Constraints (74)-(79) are energy storage operation constraints. Variables p_k,b^CH,C(t), p_k,b^DC,C(t), E_k,b^ESS,C(t) represent the charging power, discharging power, and stored energy of the energy storage station k, during the time period t and system state b respectively. u_k,b^ESS,C(t) is a variable having a value of 0 or 1, indicating that energy storage k cannot charge and discharge simultaneously.

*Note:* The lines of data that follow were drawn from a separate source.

-- ==== Sys2Proof/Tests/Slice0.lean ====
section
/-! SUPPORT. Tests: the well-formedness checks, decoding of words written out from the spec's encoding table, single
steps from spec/95_test_vectors.md, and for every obligation with hypotheses a state and operands that meet them. -/

namespace Sys2Proof.Machine

/-- Variant A: `tick last power sum count out`, as 95_test_vectors.md part 0 writes a state. -/
def stA (tick last : Nat) (power : Bool) (sum count : Nat) (out : Bool) : State :=
  { State.resetOf Build.hardwareA with
    tick := BitVec.ofNat 8 tick, last := BitVec.ofNat 8 last, power := power,
    sum := BitVec.ofNat 12 sum, count := BitVec.ofNat 2 count, out := ⟨out, false, false⟩ }

/-- Variant B: `tick last power idx out`, the lines written 2, 1, 0. -/
def stB (tick last : Nat) (power : Bool) (idx : RotIndex) (l2 l1 l0 : Bool) : State :=
  { State.resetOf Build.hardwareB with
    tick := BitVec.ofNat 8 tick, last := BitVec.ofNat 8 last, power := power, idx := idx, out := ⟨l0, l1, l2⟩ }

/-- The result is the next state `t`. -/
def answers (r : Result) (t : State) : Bool :=
  match r with
  | .next u => decide (u = t)
  | .fault _ => false
  | .refused _ => false

/-- The result is the refusal `q`. -/
def refuses (r : Result) (q : Refusal) : Bool :=
  match r with
  | .next _ => false
  | .fault _ => false
  | .refused p => decide (p = q)

/-- A build with other parameters than this hardware's. -/
def buildWith (debounce : Nat) (clampWriteback accClear : Bool) : Build :=
  { Build.hardwareB with debounce := debounce, clampWriteback := clampWriteback, accClearOnOff := accClear }

/-! ## Well-formedness -/

theorem test_wellFormed_refuses_operand_1024 : (Instr.sample 1024).wellFormed = false := by decide
theorem test_wellFormed_accepts_operand_1023 : (Instr.edgeTickSample 1023).wellFormed = true := by decide
theorem test_existsIn_refuses_sample_in_b : (Instr.tickSample 0).existsIn .b = false := by decide
theorem test_existsIn_accepts_sample_in_a : (Instr.tickSample 0).existsIn .a = true := by decide
theorem test_buildValid_refuses_debounce_0 : buildValid { Build.hardwareA with debounce := 0 } = false := by decide
theorem test_buildValid_refuses_low_above_high : buildValid { Build.hardwareA with low := 301 } = false := by decide
theorem test_buildValid_refuses_window_0 : buildValid { Build.hardwareA with window := 0 } = false := by decide
theorem test_buildValid_refuses_window_5 : buildValid { Build.hardwareA with window := 5, rawMax := 1 } = false := by decide
theorem test_buildValid_refuses_raw_1024 : buildValid { Build.hardwareA with rawMax := 1024, window := 1 } = false := by decide
theorem test_buildValid_refuses_no_permutation :
    buildValid { Build.hardwareB with lead := ⟨.l0, .l0, .l1⟩ } = false := by decide
theorem test_buildValid_refuses_trail_no_permutation :
    buildValid { Build.hardwareB with trail := ⟨.l1, .l0, .l0⟩ } = false := by decide
theorem test_buildValid_refuses_trail_is_lead :
    buildValid { Build.hardwareB with trail := ⟨.l0, .l2, .l1⟩ } = false := by decide

/-! ## Decoding: R43's bits written out, rst edge tick sample data; R50 and 95_test_vectors.md part 6 -/

theorem test_decode_reset : decode 0b1_0_0_0_0000000000#14 = .reset := by decide
theorem test_decode_reset_overrides : decode 0b1_1_1_1_1111111111#14 = .reset := by decide
theorem test_decode_idle : decode 0b0_0_0_0_0000000000#14 = .idle := by decide
theorem test_decode_sample : decode 0b0_0_0_1_0101011110#14 = .sample 350 := by decide
theorem test_decode_tick : decode 0b0_0_1_0_0000000000#14 = .tick := by decide
theorem test_decode_tickSample : decode 0b0_0_1_1_0100101100#14 = .tickSample 300 := by decide
theorem test_decode_edge : decode 0b0_1_0_0_0000000000#14 = .edge := by decide
theorem test_decode_edgeSample : decode 0b0_1_0_1_0110010000#14 = .edgeSample 400 := by decide
theorem test_decode_edgeTick : decode 0b0_1_1_0_0000000000#14 = .edgeTick := by decide
theorem test_decode_edgeTickSample : decode 0b0_1_1_1_1111111111#14 = .edgeTickSample 1023 := by decide
theorem test_decode_msb_of_data : decode 0b0_0_0_1_1000000000#14 = .sample 512 := by decide
theorem test_decode_number_rejects : decodeTableWord 16 0x4000 = none := by decide
theorem test_decode_table_word : decodeTableWord 16 0x0D2C = some (.tickSample 300) := by decide
theorem test_decode_table_word_14 : decodeTableWord 14 0x3000 = some .reset := by decide

/-! ## Single steps: the vectors of 95_test_vectors.md by their ids -/

theorem test_V_TCK_02 : answers (exec .tick (stA 255 3 true 10 1 true)) (stA 0 3 true 10 1 true) := by decide
theorem test_V_TCK_07 :
    answers (exec .tick (stB 255 250 true .i2 false true false)) (stB 0 250 true .i0 true false false) := by decide
theorem test_V_DEB_02 : answers (exec .edge (stA 1 0 false 0 0 false)) (stA 1 1 true 0 0 false) := by decide
theorem test_V_DEB_05c : answers (exec .edge (stA 0 255 true 0 0 true)) (stA 0 0 true 0 0 true) := by decide
theorem test_V_DEB_09 : answers (exec .edge (stA 20 3 true 700 2 true)) (stA 20 20 false 700 2 false) := by decide
theorem test_V_DEB_21 :
    answers (exec .edge (stB 1 0 false .i0 false false false)) (stB 1 0 false .i0 false false false) := by decide
theorem test_V_DEB_25 :
    answers (exec .edge (stB 12 10 true .i2 false true false)) (stB 12 12 false .i2 false false false) := by decide
theorem test_V_HYS_01 : answers (exec (.sample 300) (stA 0 0 true 903 3 false)) (stA 0 0 true 0 0 false) := by decide
theorem test_V_HYS_02 : answers (exec (.sample 301) (stA 0 0 true 903 3 false)) (stA 0 0 true 0 0 true) := by decide
theorem test_V_HYS_04 : answers (exec (.sample 199) (stA 0 0 true 600 3 true)) (stA 0 0 true 0 0 false) := by decide
theorem test_V_HYS_05 : answers (exec (.sample 200) (stA 0 0 true 600 3 true)) (stA 0 0 true 0 0 true) := by decide
theorem test_V_HYS_10c : answers (exec (.sample 1023) (stA 0 0 true 2046 2 false)) (stA 0 0 true 3069 3 false) := by decide
theorem test_V_HYS_10e :
    answers (exec (.sample 1023) (stA 0 0 false 1050 3 false)) (stA 0 0 false 1050 3 false) := by decide
theorem test_V_ROT_02 :
    answers (exec .tick (stB 3 2 true .i1 false false true)) (stB 4 2 true .i2 false true false) := by decide
theorem test_V_SYS_01 :
    answers (exec .reset (stB 200 190 true .i2 true false false)) (stB 0 0 false .i0 false false false) := by decide
theorem test_V_SYS_04 : answers (exec .idle (stA 9 4 true 903 3 true)) (stA 9 4 true 903 3 true) := by decide
theorem test_V_SYS_07 :
    answers (exec .edgeTick (stB 1 0 false .i0 false false false)) (stB 2 0 false .i0 false false false) := by decide
theorem test_V_SYS_08 :
    answers (exec .edgeTick (stB 2 0 false .i0 false false false)) (stB 3 2 true .i1 false false true) := by decide
theorem test_V_SYS_10 :
    answers (exec (.edgeSample 400) (stA 1 0 false 0 0 false)) (stA 1 1 true 400 1 false) := by decide
theorem test_V_SYS_11 :
    answers (exec (.edgeSample 301) (stA 2 1 true 903 3 false)) (stA 2 2 false 903 3 false) := by decide
theorem test_V_SYS_12 :
    answers (exec (.tickSample 300) (stA 255 255 true 0 0 false)) (stA 0 255 true 300 1 false) := by decide
theorem test_V_SYS_13 :
    answers (exec (.edgeTickSample 1023) (stA 3 1 false 3069 3 false)) (stA 4 3 true 0 0 true) := by decide
theorem test_V_SYS_14 : refuses (exec (.edgeSample 0) (stB 5 2 false .i0 false false false)) .noSamplePort := by decide

/-- 93_implementation_defined.md U8: an operand above `RAW_MAX` is refused. -/
theorem test_operand_above_rawMax_is_refused :
    refuses (exec (.tickSample 1024) (stA 0 0 true 0 0 false)) .rawOutOfRange := by decide

/-- 93_implementation_defined.md U10: no build, no operation. -/
theorem test_invalid_build_is_refused :
    refuses (exec .idle (State.resetOf { Build.hardwareA with debounce := 0 })) .invalidBuild := by decide

/-- V-DEB-12 step 2, the column `CLAMP_WRITEBACK = 0`: the clamped EDGE writes nothing. -/
theorem test_V_DEB_12_without_writeback :
    let s := { stB 1 254 true .i0 true false false with build := buildWith 2 false false }
    answers (exec .edge s) s := by decide

/-- V-HYS-12 step 6: with `ACC_CLEAR_ON_OFF = 1` the power-off clears the accumulator. -/
theorem test_V_HYS_12_step_6 :
    let b := { Build.hardwareA with accClearOnOff := true }
    answers (exec .edge { stA 2 1 true 800 2 false with build := b }) { stA 2 2 false 0 0 false with build := b } := by
  decide

/-- V-ROT-07, the alternative tables: the third TICK goes from `011` to `110`. -/
theorem test_V_ROT_07_alternative :
    let b := { Build.hardwareB with trail := ⟨.l1, .l2, .l0⟩ }
    answers (exec .tick { stB 2 0 true .i2 false true true with build := b })
      { stB 3 0 true .i0 true true false with build := b } := by decide

/-! ## The pin level: P6 of 95_test_vectors.md and V-EDG -/

/-- P6 cycle 7: press bounce and tick in one cycle. -/
theorem test_P6_cycle_7 :
    let s := { stB 3 2 true .i1 false false true with swPrev := true, inputs := [⟨false, true, false, false, 0⟩] }
    fetchWord s = 0x1800#14 ∧ answers (step s) (stB 4 2 true .i2 false true false) = true := by decide

/-- P6 cycle 11: `rst` cancels the tick of its cycle; the word is 0x3800. -/
theorem test_P6_cycle_11 :
    let s := { stB 6 5 false .i0 false false false with swPrev := true, inputs := [⟨true, true, false, false, 0⟩] }
    fetchWord s = 0x3800#14 ∧ answers (step s) (stB 0 0 false .i0 false false false) = true := by decide

/-- V-EDG-02 and V-EDG-04 for the three values of `EDGE_SEL`. -/
theorem test_V_EDG :
    edgeDetect .both true false = true ∧ edgeDetect .both false true = true ∧ edgeDetect .both true true = false ∧
    edgeDetect .rise true false = true ∧ edgeDetect .rise false true = false ∧
    edgeDetect .fall true false = false ∧ edgeDetect .fall false true = true := by decide

theorem test_withFetchWord_runs_sample :
    answers (step (State.reset.withFetchWord 16 0x055E)) State.reset = true ∧
    fetchWord (State.reset.withFetchWord 16 0x055E) = 0x055E#14 := by decide

theorem test_withFetchWord_runs_edge_tick :
    answers (step (State.reset.withFetchWord 16 0x1800)) { stA 1 0 false 0 0 false with swPrev := true } = true := by decide

theorem test_reset_steps_idle : answers (step State.reset) State.reset := by decide

/-! ## Witnesses: states and operands that meet the hypotheses of the obligations together. A clause of an obligation
with its own hypotheses has a conjunct, at a boundary value of its range. -/

theorem witness_valid_builds : buildValid Build.hardwareA = true ∧ buildValid Build.hardwareB = true := by decide

/-- ResetReturnsEveryRegisterToItsResetValue, ResetStateHoldsTheResetValues. -/
theorem witness_reset : buildValid (stB 200 190 true .i2 true false false).build = true ∧
    (0x3FFF#14 : CycleWord).getLsbD 13 = true := by decide

/-- IdleWritesNothing. -/
theorem witness_idle : let s := stA 1 0 true 0 0 false
    buildValid s.build = true ∧ s.build.edgeSel = .both ∧ decode (fetchWord s) = .idle := by decide

/-- TickCountsAndRotates: variant A, variant B off, variant B on at the wrap. -/
theorem witness_tick :
    (let s := stA 255 3 true 10 1 true; buildValid s.build = true ∧ (s.build.variant = .a ∨ s.power = false)) ∧
    (let s := stB 9 0 false .i2 false false false; buildValid s.build = true ∧ s.build.variant = .b ∧ s.power = false) ∧
    (let s := stB 255 250 true .i2 false true false; buildValid s.build = true ∧ s.build.variant = .b ∧ s.power = true) := by
  decide

/-- TickCounterIsModulo256. -/
theorem witness_tick_next : exec .tick (stA 255 3 true 10 1 true) = .next (stA 0 3 true 10 1 true) := rfl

$\begin{array}{cc}0\le p_{k,b}^{\mathrm{CH},C}\left(t\right)\le a_{k,b}^{ESS}\left(t\right)\left[1-u_{k,b}^{ESS,C}\left(t\right)\right]{\overline{P}}_k^{ESS},\forall k,t,b& \left(74\right)\end{array}$ $\begin{array}{cc}0\le p_{k,b}^{\mathrm{DC},C}\left(t\right)\le a_{k,b}^{ESS}\left(t\right)u_{k,b}^{ESS,C}\left(t\right){\overline{P}}_k^{ESS},\forall k,t,b& \left(75\right)\end{array}$ $\begin{array}{cc}{E}_{k,b}^{ESS,C}\left(t\right)=E_{k,b}^{ESS,C}\left(t-1\right)+{\eta }_k^{CH}{p}_{k,b}^{\mathrm{CH},C}\left(t\right)-\frac{p_{k,b}^{\mathrm{DC},C}\left(t\right)}{{\eta }_k^{DC}},\forall k,t,b& \left(76\right)\end{array}$ $\begin{array}{cc}{\underset{\_}{E}}_k^{ESS}\le E_{k,b}^{ESS,C}\left(t\right)\le {\stackrel{\_}{E}}_k^{ESS},\forall k,t,b& \left(77\right)\end{array}$ $\begin{array}{cc}{E}_{k,b}^{ESS,C}\left(0\right)=E_k^{\mathrm{INT}},\forall k,b& \left(78\right)\end{array}$ $\begin{array}{cc}{a}_{k,b}^{ESS}\left(N_T\right)E_k^{\mathrm{INT}}+\left[1-a_{k,b}^{ESS}\left(N_T\right)\right]{\underset{\_}{E}}_k^{ESS}\le E_{k,b}^{ESS,C}\left(N_T\right)\le a_{k,b}^{ESS}\left(N_T\right)E_k^{\mathrm{INT}}+\left[1-a_{k,b}^{ESS}\left(N_T\right)\right]{\stackrel{\_}{E}}_k^{ESS},\forall k,b& \left(79\right)\end{array}$

Constraints (80)-(82) are system power balance constraint, transmission line capacity constraint, and slack variable non-negative constraint, respectively. Variables p_b^S,C+(t), p_b^S,C−(t) represent the emergency power regulation value in the event of power imbalance during the time period t and system state b, respectively; and variables p_l,b^SL,C+(t), p_l,b^SL,C−(t) represent the emergency power regulation value required to eliminate the capacity congestion of the transmission line l during the time period t and system state b, respectively.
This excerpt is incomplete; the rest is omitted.